The issues
With a growing population and shrinking household sizes (fewer people on average living, in each home) England clearly needs more homes. In 2007 200,000 new homes were built - the highest level of housebuilding for the last 18 years. Since the onset of the credit crunch, construction rates have fallen.
Around 21 square miles of countryside, an area larger than Southampton, are lost to development each year. As well as losing countryside, this means correspondingly more traffic and pollution, more climate-changing greenhouse gas emissions, and more pressure on water supplies. Although housebuilding levels have fallen (130,000 homes were built last year), greenfield land continues to be allocated for development to meet the national target of 240,000 homes a year by 2016. The threat remains that developers will 'cherry pick' green fields in preference to brownfield locations because they are easier and more profitable.
Fact: there are over 600,000 more homes than households
Home ownership has been rising for decades, and so has the amount of space we enjoy per person at home.

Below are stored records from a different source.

theorem ResKeeps.execMemberHoldExpiry {s : State} : ResKeeps s (execMemberHoldExpiry s) := by
  have h := Keeps.refl s
  unfold Sys2Proof.Machine.execMemberHoldExpiry
  repeat' first | (with_reducible assumption) | (with_reducible apply ResKeeps.ofIte) | (with_reducible apply ResKeeps.next) | (with_reducible apply AnsKeeps.done) | (with_reducible apply AnsKeeps.wait) | (with_reducible apply Keeps.rampDown) | (with_reducible apply Keeps.ofIte) | (with_reducible apply Keeps.fold) | (with_reducible rfl) | (dsimp only) | intro _ | split | (with_reducible apply Keeps.upd) | rfl

theorem ResKeeps.execConflictHoldExpiry {s : State} : ResKeeps s (execConflictHoldExpiry s) := by
  have h := Keeps.refl s
  unfold Sys2Proof.Machine.execConflictHoldExpiry
  repeat' first | (with_reducible assumption) | (with_reducible apply ResKeeps.ofIte) | (with_reducible apply ResKeeps.next) | (with_reducible apply AnsKeeps.done) | (with_reducible apply AnsKeeps.wait) | (with_reducible apply Keeps.rampDown) | (with_reducible apply Keeps.ofIte) | (with_reducible apply Keeps.fold) | (with_reducible rfl) | (dsimp only) | intro _ | split | (with_reducible apply Keeps.upd) | rfl

theorem Keeps.mirrorTake {s0 s : State} (h : Keeps s0 s) (f : MirrorFrame) : Keeps s0 (s.mirrorTake f) := by
  unfold Sys2Proof.Machine.State.mirrorTake
  repeat' first | (with_reducible assumption) | (with_reducible apply Keeps.modPoint) | (with_reducible apply Keeps.ofIte1) | (with_reducible apply Keeps.fold1) | (with_reducible apply Keeps.ofIte2) | (with_reducible apply Keeps.fold2) | (with_reducible apply Keeps.ofIte) | (with_reducible apply Keeps.fold) | (with_reducible rfl) | (dsimp only) | intro _ | split | (with_reducible apply Keeps.upd) | rfl

theorem ResKeeps.execMirrorRx {s : State} (f : MirrorFrame) : ResKeeps s (execMirrorRx f s) := by
  have h := Keeps.refl s
  unfold Sys2Proof.Machine.execMirrorRx
  repeat' first | (with_reducible assumption) | (with_reducible apply ResKeeps.ofIte) | (with_reducible apply ResKeeps.next) | (with_reducible apply AnsKeeps.done) | (with_reducible apply AnsKeeps.wait) | (with_reducible apply Keeps.passOn) | (with_reducible apply Keeps.gap) | (with_reducible apply Keeps.mirrorTake) | (with_reducible apply Keeps.complete) | (with_reducible apply Keeps.ofIte) | (with_reducible apply Keeps.fold) | (with_reducible rfl) | (dsimp only) | intro _ | split | (with_reducible apply Keeps.upd) | rfl

theorem ResKeeps.execHandoverTimeout {s : State} : ResKeeps s (execHandoverTimeout s) := by
  have h := Keeps.refl s
  unfold Sys2Proof.Machine.execHandoverTimeout
  repeat' first | (with_reducible assumption) | (with_reducible apply ResKeeps.ofIte) | (with_reducible apply ResKeeps.next) | (with_reducible apply AnsKeeps.done) | (with_reducible apply AnsKeeps.wait) | (with_reducible apply Keeps.send) | (with_reducible apply Keeps.finish) | (with_reducible apply Keeps.settle) | (with_reducible apply Keeps.ofIte) | (with_reducible apply Keeps.fold) | (with_reducible rfl) | (dsimp only) | intro _ | split | (with_reducible apply Keeps.upd) | rfl

theorem ResKeeps.execNetPairSwitch {s : State} (c : Cmd) : ResKeeps s (execNetPairSwitch c s) := by
  have h := Keeps.refl s
  unfold Sys2Proof.Machine.execNetPairSwitch
  repeat' first | (with_reducible assumption) | (with_reducible apply AnsKeeps.ofIte) | (with_reducible apply ResKeeps.ofIte) | (with_reducible apply ResKeeps.next) | (with_reducible apply AnsKeeps.done) | (with_reducible apply AnsKeeps.wait) | (with_reducible apply Keeps.runCmd) | (with_reducible apply AnsKeeps.fail) | (with_reducible apply Keeps.send) | (with_reducible apply Keeps.ofIte) | (with_reducible apply Keeps.fold) | (with_reducible rfl) | (dsimp only) | intro _ | split | (with_reducible apply Keeps.upd) | rfl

Meanwhile household size has been falling, and so have levels of overcrowding. The height of the housing boom - 2007 - saw more people better housed, and with more housing wealth, than ever before in history. Despite the onset of the credit crunch and fall in house prices, high house prices today remain a real problem for many people on low to moderate incomes who struggle to afford a decent home.

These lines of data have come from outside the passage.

theorem ResKeeps.execHstQBaseWrite {s : State} (q : Nat) (res : Bool) (value : Word) : ResKeeps s (execHstQBaseWrite q res value s) := by
  have h := Keeps.refl s
  unfold Sys2Proof.Machine.execHstQBaseWrite
  repeat' first | (with_reducible assumption) | (with_reducible apply ResKeeps.ofIte) | (with_reducible apply ResKeeps.next) | (with_reducible apply AnsKeeps.done) | (with_reducible apply AnsKeeps.wait) | (with_reducible apply Keeps.areaWrite) | (with_reducible apply Keeps.ofIte) | (with_reducible apply Keeps.fold) | (with_reducible rfl) | (dsimp only) | intro _ | split | (with_reducible apply Keeps.upd) | rfl

theorem ResKeeps.execHstQLog2sizeWrite {s : State} (q : Nat) (value : Word) : ResKeeps s (execHstQLog2sizeWrite q value s) := by
  have h := Keeps.refl s
  unfold Sys2Proof.Machine.execHstQLog2sizeWrite
  repeat' first | (with_reducible assumption) | (with_reducible apply ResKeeps.ofIte) | (with_reducible apply ResKeeps.next) | (with_reducible apply AnsKeeps.done) | (with_reducible apply AnsKeeps.wait) | (with_reducible apply Keeps.ctrlWrite) | (with_reducible apply Keeps.ofIte) | (with_reducible apply Keeps.fold) | (with_reducible rfl) | (dsimp only) | intro _ | split | (with_reducible apply Keeps.upd) | rfl

theorem ResKeeps.execUndefinedOpcode {s : State} (c : Cmd) (block : Nat) (opcode : BitVec 16) : ResKeeps s (execUndefinedOpcode c block opcode s) := by
  have h := Keeps.refl s
  unfold Sys2Proof.Machine.execUndefinedOpcode
  repeat' first | (with_reducible assumption) | (with_reducible apply ResKeeps.ofIte) | (with_reducible apply ResKeeps.next) | (with_reducible apply AnsKeeps.done) | (with_reducible apply AnsKeeps.wait) | (with_reducible apply Keeps.startNext) | (with_reducible apply Keeps.answer) | (with_reducible apply AnsKeeps.fail) | (with_reducible apply Keeps.ofIte) | (with_reducible apply Keeps.fold) | (with_reducible rfl) | (dsimp only) | intro _ | split | (with_reducible apply Keeps.upd) | rfl

theorem ResKeeps.execHstApiOpen {s : State} (c : Cmd) (loMajor : Nat) (loMinor : Nat) (hiMajor : Nat) (hiMinor : Nat) : ResKeeps s (execHstApiOpen c loMajor loMinor hiMajor hiMinor s) := by
  have h := Keeps.refl s
  unfold Sys2Proof.Machine.execHstApiOpen
  repeat' first | (with_reducible assumption) | (with_reducible apply AnsKeeps.ofIte) | (with_reducible apply ResKeeps.ofIte) | (with_reducible apply ResKeeps.next) | (with_reducible apply AnsKeeps.done) | (with_reducible apply AnsKeeps.wait) | (with_reducible apply Keeps.runCmd) | (with_reducible apply AnsKeeps.fail) | (with_reducible apply AnsKeeps.okay) | (with_reducible apply Keeps.ofIte1) | (with_reducible apply Keeps.fold1) | (with_reducible apply Keeps.ofIte2) | (with_reducible apply Keeps.fold2) | (with_reducible apply Keeps.ofIte) | (with_reducible apply Keeps.fold) | (with_reducible rfl) | (dsimp only) | intro _ | split | (with_reducible apply Keeps.upd) | rfl

/-! ### BrandCmd -/

theorem ResKeeps.execRailsUp {s : State} : ResKeeps s (execRailsUp s) := by
  have h := Keeps.refl s
  unfold Sys2Proof.Machine.execRailsUp
  repeat' first | (with_reducible assumption) | (with_reducible apply ResKeeps.ofIte) | (with_reducible apply ResKeeps.next) | (with_reducible apply AnsKeeps.done) | (with_reducible apply AnsKeeps.wait) | (with_reducible apply Keeps.brandRun) | (with_reducible apply Keeps.settle) | (with_reducible apply Keeps.ofIte) | (with_reducible apply Keeps.fold) | (with_reducible rfl) | (dsimp only) | intro _ | split | (with_reducible apply Keeps.upd) | rfl

theorem ResKeeps.execBrandRailFault {s : State} (panel : Nat) (rail : Nat) (mv : Int) : ResKeeps s (execBrandRailFault panel rail mv s) := by
  have h := Keeps.refl s
  unfold Sys2Proof.Machine.execBrandRailFault
  repeat' first | (with_reducible assumption) | (with_reducible apply ResKeeps.ofIte) | (with_reducible apply ResKeeps.next) | (with_reducible apply AnsKeeps.done) | (with_reducible apply AnsKeeps.wait) | (with_reducible apply Keeps.brandCut) | (with_reducible apply Keeps.railsStop) | (with_reducible apply Keeps.setEvt) | (with_reducible apply Keeps.settle) | (with_reducible apply Keeps.ofIte) | (with_reducible apply Keeps.fold) | (with_reducible rfl) | (dsimp only) | intro _ | split | (with_reducible apply Keeps.upd) | rfl

theorem ResKeeps.execRailHoldExpiry {s : State} : ResKeeps s (execRailHoldExpiry s) := by
  have h := Keeps.refl s
  unfold Sys2Proof.Machine.execRailHoldExpiry
  repeat' first | (with_reducible assumption) | (with_reducible apply ResKeeps.ofIte) | (with_reducible apply ResKeeps.next) | (with_reducible apply AnsKeeps.done) | (with_reducible apply AnsKeeps.wait) | (with_reducible apply Keeps.railsStop) | (with_reducible apply Keeps.settle) | (with_reducible apply Keeps.ofIte) | (with_reducible apply Keeps.fold) | (with_reducible rfl) | (dsimp only) | intro _ | split | (with_reducible apply Keeps.upd) | rfl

Building more homes won't end house price inflation
During the credit boom, house prices rose throughout the developed world, not just in England, even in countries with lots of land and big increases in housebuilding. We can't build our way out of high house prices.
A massive boost in building homes for sale would make little difference to house prices, were such a boost possible. Even a doubling in output would not be enough to prevent house prices rising faster than inflation in the long term,as a review for the Treasury by top economist Kate Barker has shown. But as well as damaging the environment and the countryside, it would impose huge infrastructure costs on the public purse (new homes are often accompanied by new roads, especially if they are built out of town).